§ Prompt: Give back a single number: the count of lines in the data that contain the string "five".
------------------------------------
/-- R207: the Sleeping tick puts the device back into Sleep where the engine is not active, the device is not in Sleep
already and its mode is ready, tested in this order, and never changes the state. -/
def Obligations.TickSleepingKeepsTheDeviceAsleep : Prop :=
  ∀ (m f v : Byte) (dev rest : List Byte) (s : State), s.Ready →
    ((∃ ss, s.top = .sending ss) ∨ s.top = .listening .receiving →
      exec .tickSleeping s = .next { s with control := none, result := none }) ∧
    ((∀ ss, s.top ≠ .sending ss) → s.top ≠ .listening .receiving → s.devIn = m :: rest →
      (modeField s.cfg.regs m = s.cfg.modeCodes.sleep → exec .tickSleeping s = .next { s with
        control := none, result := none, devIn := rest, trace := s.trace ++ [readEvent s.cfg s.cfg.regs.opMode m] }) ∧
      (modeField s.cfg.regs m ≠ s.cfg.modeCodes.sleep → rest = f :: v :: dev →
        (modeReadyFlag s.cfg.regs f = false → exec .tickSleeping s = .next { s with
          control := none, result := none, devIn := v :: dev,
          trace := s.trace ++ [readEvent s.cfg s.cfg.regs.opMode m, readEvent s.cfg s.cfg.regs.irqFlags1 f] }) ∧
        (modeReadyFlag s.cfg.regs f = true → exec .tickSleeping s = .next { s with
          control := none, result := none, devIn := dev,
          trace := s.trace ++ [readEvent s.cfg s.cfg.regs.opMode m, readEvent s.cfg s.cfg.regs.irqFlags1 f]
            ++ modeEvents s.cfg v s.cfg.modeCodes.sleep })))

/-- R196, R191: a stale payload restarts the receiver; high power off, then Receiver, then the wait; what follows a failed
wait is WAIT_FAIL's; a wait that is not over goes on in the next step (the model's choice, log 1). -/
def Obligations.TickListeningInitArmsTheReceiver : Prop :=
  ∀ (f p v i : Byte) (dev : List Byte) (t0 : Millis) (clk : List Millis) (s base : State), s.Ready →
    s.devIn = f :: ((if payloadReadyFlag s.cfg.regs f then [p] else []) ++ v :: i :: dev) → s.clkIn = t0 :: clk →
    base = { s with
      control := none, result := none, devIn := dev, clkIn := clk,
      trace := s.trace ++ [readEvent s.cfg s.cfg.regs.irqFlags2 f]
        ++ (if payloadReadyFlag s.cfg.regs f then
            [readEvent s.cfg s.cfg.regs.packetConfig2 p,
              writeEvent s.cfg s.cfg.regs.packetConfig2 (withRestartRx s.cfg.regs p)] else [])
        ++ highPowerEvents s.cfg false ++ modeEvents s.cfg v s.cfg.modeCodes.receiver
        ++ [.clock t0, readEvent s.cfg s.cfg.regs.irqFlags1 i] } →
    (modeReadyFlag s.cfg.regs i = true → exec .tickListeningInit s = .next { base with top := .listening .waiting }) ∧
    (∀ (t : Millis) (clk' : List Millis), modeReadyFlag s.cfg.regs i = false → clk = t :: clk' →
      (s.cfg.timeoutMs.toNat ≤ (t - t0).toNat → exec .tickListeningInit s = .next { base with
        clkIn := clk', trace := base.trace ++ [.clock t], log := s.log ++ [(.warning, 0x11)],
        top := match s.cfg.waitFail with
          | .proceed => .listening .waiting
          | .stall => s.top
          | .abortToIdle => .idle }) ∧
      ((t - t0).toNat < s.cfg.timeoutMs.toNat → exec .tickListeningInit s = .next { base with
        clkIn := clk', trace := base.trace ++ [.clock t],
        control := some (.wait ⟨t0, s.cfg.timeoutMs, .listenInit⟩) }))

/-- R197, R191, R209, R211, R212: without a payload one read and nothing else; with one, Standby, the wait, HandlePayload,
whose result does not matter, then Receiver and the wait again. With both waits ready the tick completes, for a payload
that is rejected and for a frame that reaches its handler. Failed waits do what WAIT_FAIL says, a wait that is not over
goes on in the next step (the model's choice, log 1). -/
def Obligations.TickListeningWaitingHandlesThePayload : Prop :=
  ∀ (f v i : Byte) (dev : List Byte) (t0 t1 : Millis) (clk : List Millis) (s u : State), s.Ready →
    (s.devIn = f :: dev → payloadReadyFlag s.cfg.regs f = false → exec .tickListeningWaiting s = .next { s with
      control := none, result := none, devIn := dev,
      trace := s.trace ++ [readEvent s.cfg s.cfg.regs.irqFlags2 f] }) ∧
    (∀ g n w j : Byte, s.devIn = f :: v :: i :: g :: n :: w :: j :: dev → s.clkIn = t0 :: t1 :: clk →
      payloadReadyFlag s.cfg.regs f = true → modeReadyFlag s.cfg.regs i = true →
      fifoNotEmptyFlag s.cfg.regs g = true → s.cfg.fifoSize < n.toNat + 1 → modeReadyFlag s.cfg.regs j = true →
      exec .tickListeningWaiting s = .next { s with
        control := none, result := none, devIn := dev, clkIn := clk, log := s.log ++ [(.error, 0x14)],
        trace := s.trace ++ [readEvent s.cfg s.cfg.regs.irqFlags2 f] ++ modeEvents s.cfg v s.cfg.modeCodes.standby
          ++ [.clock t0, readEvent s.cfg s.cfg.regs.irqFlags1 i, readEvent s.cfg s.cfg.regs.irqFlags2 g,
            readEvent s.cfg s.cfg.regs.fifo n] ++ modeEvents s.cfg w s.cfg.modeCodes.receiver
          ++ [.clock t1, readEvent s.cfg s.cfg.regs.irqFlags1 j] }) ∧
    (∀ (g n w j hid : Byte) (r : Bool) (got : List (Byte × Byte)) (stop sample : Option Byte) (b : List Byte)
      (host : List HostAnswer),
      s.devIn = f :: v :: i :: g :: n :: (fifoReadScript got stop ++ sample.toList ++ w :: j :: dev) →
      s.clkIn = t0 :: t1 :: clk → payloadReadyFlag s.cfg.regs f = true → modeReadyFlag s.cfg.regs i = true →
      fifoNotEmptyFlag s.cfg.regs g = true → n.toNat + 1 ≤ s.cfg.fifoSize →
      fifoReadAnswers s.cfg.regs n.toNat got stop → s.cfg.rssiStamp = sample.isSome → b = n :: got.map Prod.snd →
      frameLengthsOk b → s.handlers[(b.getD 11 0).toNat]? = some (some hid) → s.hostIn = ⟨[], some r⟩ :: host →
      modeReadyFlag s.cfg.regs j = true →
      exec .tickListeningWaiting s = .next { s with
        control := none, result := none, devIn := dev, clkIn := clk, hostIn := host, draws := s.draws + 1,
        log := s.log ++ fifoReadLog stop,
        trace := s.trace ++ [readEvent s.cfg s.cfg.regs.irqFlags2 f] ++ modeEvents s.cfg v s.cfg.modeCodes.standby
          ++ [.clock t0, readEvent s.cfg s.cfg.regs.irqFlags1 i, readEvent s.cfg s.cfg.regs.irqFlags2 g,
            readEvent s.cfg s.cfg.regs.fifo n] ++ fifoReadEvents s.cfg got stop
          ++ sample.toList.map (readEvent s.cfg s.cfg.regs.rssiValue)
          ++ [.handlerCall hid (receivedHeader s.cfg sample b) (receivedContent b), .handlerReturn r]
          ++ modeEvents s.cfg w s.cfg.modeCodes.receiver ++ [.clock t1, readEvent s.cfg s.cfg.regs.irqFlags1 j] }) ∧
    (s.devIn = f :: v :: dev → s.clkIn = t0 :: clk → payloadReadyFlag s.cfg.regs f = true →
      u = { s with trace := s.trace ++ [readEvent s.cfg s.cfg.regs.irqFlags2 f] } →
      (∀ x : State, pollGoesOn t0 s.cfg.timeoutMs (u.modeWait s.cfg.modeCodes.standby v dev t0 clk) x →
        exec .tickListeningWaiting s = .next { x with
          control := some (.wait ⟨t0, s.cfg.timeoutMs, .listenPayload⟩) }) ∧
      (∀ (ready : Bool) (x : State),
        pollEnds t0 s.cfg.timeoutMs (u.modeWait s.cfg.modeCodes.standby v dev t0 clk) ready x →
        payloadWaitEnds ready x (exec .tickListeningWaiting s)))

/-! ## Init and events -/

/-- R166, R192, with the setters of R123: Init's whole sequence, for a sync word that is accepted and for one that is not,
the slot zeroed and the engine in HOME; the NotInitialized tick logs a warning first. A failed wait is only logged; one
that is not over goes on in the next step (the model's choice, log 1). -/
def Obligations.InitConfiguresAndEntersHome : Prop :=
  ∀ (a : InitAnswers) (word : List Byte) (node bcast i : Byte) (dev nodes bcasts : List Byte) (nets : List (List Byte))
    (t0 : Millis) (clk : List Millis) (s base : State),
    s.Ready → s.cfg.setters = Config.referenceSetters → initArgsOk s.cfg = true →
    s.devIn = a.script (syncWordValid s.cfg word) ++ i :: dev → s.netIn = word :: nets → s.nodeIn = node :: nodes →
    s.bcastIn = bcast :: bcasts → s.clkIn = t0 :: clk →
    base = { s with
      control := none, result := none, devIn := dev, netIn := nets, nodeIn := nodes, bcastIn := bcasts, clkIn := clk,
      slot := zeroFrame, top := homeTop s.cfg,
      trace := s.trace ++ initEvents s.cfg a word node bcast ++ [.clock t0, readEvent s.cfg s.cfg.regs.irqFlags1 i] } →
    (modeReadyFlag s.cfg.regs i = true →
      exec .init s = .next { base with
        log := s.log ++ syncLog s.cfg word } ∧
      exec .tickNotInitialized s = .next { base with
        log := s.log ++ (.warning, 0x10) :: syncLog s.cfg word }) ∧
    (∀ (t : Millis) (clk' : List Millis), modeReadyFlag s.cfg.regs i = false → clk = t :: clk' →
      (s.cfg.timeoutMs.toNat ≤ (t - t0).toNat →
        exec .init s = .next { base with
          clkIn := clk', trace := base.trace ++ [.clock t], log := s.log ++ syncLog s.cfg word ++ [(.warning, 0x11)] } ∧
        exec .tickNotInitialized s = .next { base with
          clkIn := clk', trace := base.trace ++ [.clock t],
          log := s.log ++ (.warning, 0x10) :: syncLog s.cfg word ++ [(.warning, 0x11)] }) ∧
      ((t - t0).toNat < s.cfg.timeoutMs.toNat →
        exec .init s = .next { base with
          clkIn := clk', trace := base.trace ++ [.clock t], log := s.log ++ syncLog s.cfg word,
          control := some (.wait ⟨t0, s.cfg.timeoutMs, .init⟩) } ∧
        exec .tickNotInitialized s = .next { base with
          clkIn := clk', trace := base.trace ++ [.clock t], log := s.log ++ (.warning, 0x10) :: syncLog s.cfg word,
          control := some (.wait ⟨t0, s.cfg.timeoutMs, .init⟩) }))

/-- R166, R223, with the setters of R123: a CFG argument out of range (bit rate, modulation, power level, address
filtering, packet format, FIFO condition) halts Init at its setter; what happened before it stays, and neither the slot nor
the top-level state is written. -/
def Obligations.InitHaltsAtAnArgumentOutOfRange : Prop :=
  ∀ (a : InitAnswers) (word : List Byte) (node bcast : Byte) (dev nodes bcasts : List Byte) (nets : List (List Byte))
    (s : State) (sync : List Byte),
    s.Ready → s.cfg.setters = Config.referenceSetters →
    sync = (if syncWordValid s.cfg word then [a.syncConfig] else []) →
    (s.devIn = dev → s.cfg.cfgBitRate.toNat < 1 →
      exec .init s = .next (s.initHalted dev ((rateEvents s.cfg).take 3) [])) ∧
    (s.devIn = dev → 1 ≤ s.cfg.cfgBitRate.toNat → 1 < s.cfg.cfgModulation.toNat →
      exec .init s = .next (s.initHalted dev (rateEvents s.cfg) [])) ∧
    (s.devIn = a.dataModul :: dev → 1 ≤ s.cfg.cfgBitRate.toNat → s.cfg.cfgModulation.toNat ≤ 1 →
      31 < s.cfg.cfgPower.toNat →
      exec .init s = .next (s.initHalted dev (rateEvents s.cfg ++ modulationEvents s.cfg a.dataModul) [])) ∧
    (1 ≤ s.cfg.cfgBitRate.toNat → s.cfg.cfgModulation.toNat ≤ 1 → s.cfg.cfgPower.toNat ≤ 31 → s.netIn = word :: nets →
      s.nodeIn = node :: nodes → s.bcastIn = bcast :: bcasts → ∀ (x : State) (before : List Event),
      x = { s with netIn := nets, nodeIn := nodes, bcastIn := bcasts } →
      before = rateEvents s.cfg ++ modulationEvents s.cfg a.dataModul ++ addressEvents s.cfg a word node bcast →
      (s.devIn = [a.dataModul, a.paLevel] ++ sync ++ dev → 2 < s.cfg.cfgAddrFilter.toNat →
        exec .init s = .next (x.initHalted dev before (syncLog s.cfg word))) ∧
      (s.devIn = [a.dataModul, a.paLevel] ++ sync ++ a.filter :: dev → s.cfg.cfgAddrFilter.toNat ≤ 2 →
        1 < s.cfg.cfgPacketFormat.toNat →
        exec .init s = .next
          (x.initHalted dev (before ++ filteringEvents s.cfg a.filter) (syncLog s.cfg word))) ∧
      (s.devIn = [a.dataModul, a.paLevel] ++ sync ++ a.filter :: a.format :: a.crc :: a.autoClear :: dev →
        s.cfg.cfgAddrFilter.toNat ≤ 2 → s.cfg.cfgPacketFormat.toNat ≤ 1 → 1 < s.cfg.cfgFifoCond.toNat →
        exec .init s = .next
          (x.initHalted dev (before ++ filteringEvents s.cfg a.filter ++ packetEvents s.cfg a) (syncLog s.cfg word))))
------------------------------------
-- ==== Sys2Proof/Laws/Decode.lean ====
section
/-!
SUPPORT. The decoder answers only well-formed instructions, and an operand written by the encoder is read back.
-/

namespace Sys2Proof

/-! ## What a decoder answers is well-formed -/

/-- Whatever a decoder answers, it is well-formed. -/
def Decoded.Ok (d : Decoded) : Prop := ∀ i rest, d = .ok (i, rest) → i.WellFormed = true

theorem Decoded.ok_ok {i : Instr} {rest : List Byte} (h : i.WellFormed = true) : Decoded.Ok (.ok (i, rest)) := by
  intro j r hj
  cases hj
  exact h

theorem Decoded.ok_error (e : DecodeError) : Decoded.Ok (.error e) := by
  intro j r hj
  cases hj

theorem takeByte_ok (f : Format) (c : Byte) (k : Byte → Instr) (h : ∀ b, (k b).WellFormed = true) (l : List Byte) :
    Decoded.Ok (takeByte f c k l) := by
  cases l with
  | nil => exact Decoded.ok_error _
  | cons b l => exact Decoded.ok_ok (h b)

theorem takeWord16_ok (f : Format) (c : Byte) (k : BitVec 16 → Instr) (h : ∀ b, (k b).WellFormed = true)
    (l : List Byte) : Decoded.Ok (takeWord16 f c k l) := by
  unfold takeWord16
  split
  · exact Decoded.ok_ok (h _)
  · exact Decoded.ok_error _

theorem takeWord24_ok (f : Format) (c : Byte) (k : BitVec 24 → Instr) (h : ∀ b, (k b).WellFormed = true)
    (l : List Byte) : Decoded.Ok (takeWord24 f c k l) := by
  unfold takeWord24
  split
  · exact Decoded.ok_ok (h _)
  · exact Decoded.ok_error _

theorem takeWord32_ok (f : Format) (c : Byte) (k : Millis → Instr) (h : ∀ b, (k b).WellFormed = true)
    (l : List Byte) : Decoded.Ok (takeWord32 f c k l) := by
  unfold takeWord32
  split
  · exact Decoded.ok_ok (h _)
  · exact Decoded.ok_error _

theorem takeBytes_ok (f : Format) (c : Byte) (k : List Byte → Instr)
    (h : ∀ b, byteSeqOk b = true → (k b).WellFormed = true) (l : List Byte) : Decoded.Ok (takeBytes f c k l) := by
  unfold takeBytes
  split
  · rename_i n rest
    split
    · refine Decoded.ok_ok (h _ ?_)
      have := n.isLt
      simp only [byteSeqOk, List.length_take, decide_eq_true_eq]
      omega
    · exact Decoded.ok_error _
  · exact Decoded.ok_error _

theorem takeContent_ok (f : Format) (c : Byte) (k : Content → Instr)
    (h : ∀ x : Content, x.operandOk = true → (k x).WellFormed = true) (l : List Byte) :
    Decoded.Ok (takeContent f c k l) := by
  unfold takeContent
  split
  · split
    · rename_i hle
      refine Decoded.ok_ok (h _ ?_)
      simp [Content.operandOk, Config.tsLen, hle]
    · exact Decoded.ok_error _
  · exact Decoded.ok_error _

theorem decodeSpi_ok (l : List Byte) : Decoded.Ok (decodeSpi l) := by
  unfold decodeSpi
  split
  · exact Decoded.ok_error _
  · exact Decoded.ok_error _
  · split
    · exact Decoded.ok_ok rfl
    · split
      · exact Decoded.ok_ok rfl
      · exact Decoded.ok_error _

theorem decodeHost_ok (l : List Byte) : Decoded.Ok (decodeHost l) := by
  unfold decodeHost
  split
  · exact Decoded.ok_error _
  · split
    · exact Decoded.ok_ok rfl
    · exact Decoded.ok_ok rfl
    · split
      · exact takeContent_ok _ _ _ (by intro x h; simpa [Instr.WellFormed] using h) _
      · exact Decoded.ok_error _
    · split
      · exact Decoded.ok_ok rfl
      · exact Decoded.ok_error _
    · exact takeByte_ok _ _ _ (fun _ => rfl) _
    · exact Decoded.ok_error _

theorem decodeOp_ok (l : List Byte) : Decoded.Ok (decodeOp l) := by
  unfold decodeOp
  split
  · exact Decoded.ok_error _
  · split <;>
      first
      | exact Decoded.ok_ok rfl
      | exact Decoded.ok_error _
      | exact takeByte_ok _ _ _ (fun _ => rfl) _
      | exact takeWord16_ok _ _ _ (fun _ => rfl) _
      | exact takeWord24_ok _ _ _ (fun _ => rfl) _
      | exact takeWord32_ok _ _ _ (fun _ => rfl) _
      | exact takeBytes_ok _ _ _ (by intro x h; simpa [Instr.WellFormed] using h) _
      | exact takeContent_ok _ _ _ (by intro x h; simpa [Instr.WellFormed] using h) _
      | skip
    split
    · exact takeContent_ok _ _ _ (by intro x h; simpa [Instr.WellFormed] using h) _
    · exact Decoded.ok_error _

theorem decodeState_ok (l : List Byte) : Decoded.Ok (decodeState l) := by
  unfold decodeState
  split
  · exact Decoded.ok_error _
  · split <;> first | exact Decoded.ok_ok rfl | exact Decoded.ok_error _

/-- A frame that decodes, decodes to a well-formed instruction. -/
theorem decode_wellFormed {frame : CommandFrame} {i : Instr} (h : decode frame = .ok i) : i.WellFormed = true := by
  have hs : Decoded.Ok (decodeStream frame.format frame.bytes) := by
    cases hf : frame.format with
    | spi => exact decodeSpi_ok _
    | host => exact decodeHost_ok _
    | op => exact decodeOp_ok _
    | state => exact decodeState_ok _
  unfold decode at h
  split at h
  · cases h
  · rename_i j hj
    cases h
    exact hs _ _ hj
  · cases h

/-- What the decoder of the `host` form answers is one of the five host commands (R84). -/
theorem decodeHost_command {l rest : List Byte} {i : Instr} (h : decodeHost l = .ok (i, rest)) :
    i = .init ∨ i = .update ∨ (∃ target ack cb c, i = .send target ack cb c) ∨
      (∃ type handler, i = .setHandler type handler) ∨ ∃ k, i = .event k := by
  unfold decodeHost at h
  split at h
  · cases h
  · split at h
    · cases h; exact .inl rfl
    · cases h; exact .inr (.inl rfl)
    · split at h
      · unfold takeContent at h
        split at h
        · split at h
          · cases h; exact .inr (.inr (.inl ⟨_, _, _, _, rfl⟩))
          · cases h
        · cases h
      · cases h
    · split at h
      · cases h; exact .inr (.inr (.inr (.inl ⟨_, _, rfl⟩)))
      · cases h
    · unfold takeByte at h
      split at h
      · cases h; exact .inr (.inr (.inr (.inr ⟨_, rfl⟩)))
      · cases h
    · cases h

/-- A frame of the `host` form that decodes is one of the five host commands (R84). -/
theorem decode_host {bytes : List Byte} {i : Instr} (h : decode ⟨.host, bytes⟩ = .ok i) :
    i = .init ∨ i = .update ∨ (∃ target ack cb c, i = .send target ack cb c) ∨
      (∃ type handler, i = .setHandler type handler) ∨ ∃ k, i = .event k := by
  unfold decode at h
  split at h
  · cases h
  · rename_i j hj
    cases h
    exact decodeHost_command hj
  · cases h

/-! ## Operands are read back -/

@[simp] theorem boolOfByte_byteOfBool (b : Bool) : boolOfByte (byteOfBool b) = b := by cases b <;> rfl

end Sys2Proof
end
------------------------------------
§ Exercise solution: 2